Il n’y a point de langage sans que la parole soit d’abord proférée. Et la pensée prend alors une sorte de consistance matérielle qui s’aggrave encore par l’écriture et dans laquelle elle risque de se mortifier et de s’ensevelir: c’est à celui qui écoute, à celui qui lit qu’il appartient de la ressusciter. Mais le péril est pour lui qu’après s’être délivré de l’esclavage des choses, il retombe sous l’esclavage des mots qui est plus subtil, mais qui est pire. On voit maintenant pourquoi il est plus aisé de parler que de penser; la distance est souvent grande de l’un à l’autre. Elle ne l’est pas moins du dire au faire. Car la plus petite action exige plus de nous que le plus grand flux de paroles. Il est aussi plus difficile, comme on l’a dit, d’éprouver un sentiment d’amour que d’en écrire un gros livre. Mais c’est le propre de l’écrivain le plus grand non seulement de ne jamais rompre entre la pensée et le signe, ni entre le signe et la chose, mais de franchir le double intervalle qui les sépare, et, dans le signe même, d’abolir le signe afin de faire coïncider la pensée et la chose.

VIII

C’est que le langage n’est pas, comme on le croit souvent, le vêtement de la pensée. Il en est le corps véritable. Et on peut l’étudier du dehors, comme le fait l’anatomiste. Mais c’est un corps vivant; et quand il s’agit de la vie qui l’anime, la connaissance que l’anatomiste a de son corps l’embarrasse au lieu de le soutenir. Elle gênerait ses mouvements, s’il entreprenait de les régler sur elle; elle interromprait la conscience qu’il a de soi et de sa propre présence à lui-même. Il y a donc une connaissance du langage qui est tout intérieure comme celle que nous avons de notre propre corps: elle consiste dans l’usage, et non dans le spectacle. C’est une grâce simple et aisée dans les mouvements ou dans les paroles, une sorte de souplesse nue et de serpentement qui, comme le jeu naturel de la pensée et de la vie, est toujours inaperçu et imprévisible.

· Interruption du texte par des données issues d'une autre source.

-- ==== Sys2Proof/Machine/State.lean ====
section
/-! DEFINITION. The state of a Horeg device, as plain data, and the state after reset. Tables are sparse: an unlisted entry
stands for the value the field's comment gives. INVENTORY.md lists each piece with its rule and reset value. -/

namespace Sys2Proof.Machine

/-! ### Small types -/

/-- Why a step stops for good. -/
inductive Fault
  /-- Raised by `step` where no event waits in `State.inputs` and the device does nothing by itself: after a fatal error
  (R299), in recovery (R303), in D3hot or D3cold (R305). Safe: the hardware waits too (log entry 2). -/
  | halted
deriving DecidableEq, Repr

/-- Why the model gives an instruction no meaning here. -/
inductive Refusal
  /-- Raised by `exec` for an instruction not modelled yet. Safe. -/
  | notModelled (mnemonic : String)
  /-- Raised by the meaning of an instruction when no live split stands as its issuer (`State.issuer`): the instruction was
  not issued by a bunch. Safe: `step` never asks for it. -/
  | noIssuer
  /-- Raised by the meaning of a device operation whose preconditions the state does not meet: the spec has no such
  occurrence there. Safe: such an event does not happen on the hardware. -/
  | eventNotEnabled (event : String)
deriving DecidableEq, Repr

/-- Roles, in the order of %role (R58). -/
inductive Role | vector | copy | matrix | epilogue
deriving DecidableEq, Repr

/-- A place that holds bytes (R110). -/
inductive Place
  /-- Device memory: home cellar and physical address. -/
  | dev (home pa : Nat)
  | host (pa : Nat)
  /-- Commons: estate cellar and offset. -/
  | commons (cellar off : Nat)
  /-- Scratchpad and offset. Scratchpad n is that of a team on estate core n mod 4608: the core's first team has number n < 4608,
  further teams on the core each one of their own (R10, R111; log entry 20). -/
  | scratch (pad off : Nat)
  /-- What a read through a stale translation meets (R121): undefined bytes, by the number of the reading. -/
  | stale (n off : Nat)
deriving DecidableEq, Repr

/-- Causes of R252. -/
inductive Cause
  | illegalOp | bundleForm | branchAlign | stallShort | codeAbsent | roleViolation | splitDepth | watchdog | trap | bkpt
  | pageNotPresent | pageProtection | attrAlias | misaligned | caskStale | caskFull | tdescFormat | tdescBounds
  | crcMismatch | eccUncorrectable | linkDown | handlerFault
deriving DecidableEq, Repr

/-- Kinds of access (R253). -/
inductive Kind | read | write | fetch | atomic | engine | none
deriving DecidableEq, Repr

/-- A place in the code: a bundle address and the number of an instruction in it. -/
structure Pc where
  bundle : DWord
  slot   : Nat
deriving DecidableEq, Repr

/-- A register of a bunch. -/
inductive Reg
  | v (n : Nat)
  | k (n : Nat)
  | p (n : Nat)
deriving DecidableEq, Repr

/-- One lane's fault (R255). -/
structure LaneFault where
  lane  : Nat
  cause : Cause
  addr  : DWord
  kind  : Kind
deriving DecidableEq, Repr

/-! ### Casks and cursors -/

/-- A cask slot's binding: the descriptor's address and the bytes CKOPN read (R168). -/
structure CaskBind where
  va   : DWord
  desc : BitVec 512
deriving DecidableEq, Repr

/-- Cursor bounds (R174). -/
inductive CurMode
  | range (lo hi : Nat)
  | box (lo hi : List Nat)
  | voxel (lo hi p : Nat)
  | scan (r0 r1 a0 a1 : Nat)
deriving DecidableEq, Repr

Dans le langage comme dans l’action, tout ce qui dépend de la volonté seule est un produit de l’artifice, un objet de fabrication qui est lui-même privé d’âme; mais dès que la volonté n’est plus que docile et consentante, c’est la puissance créatrice qui se montre dans ses moindres ouvrages. Il s’agit donc pour nous de revenir au langage naturel; et le langage le plus raffiné, loin de s’y substituer, l’épouse et en fait apparaître toutes les délicatesses.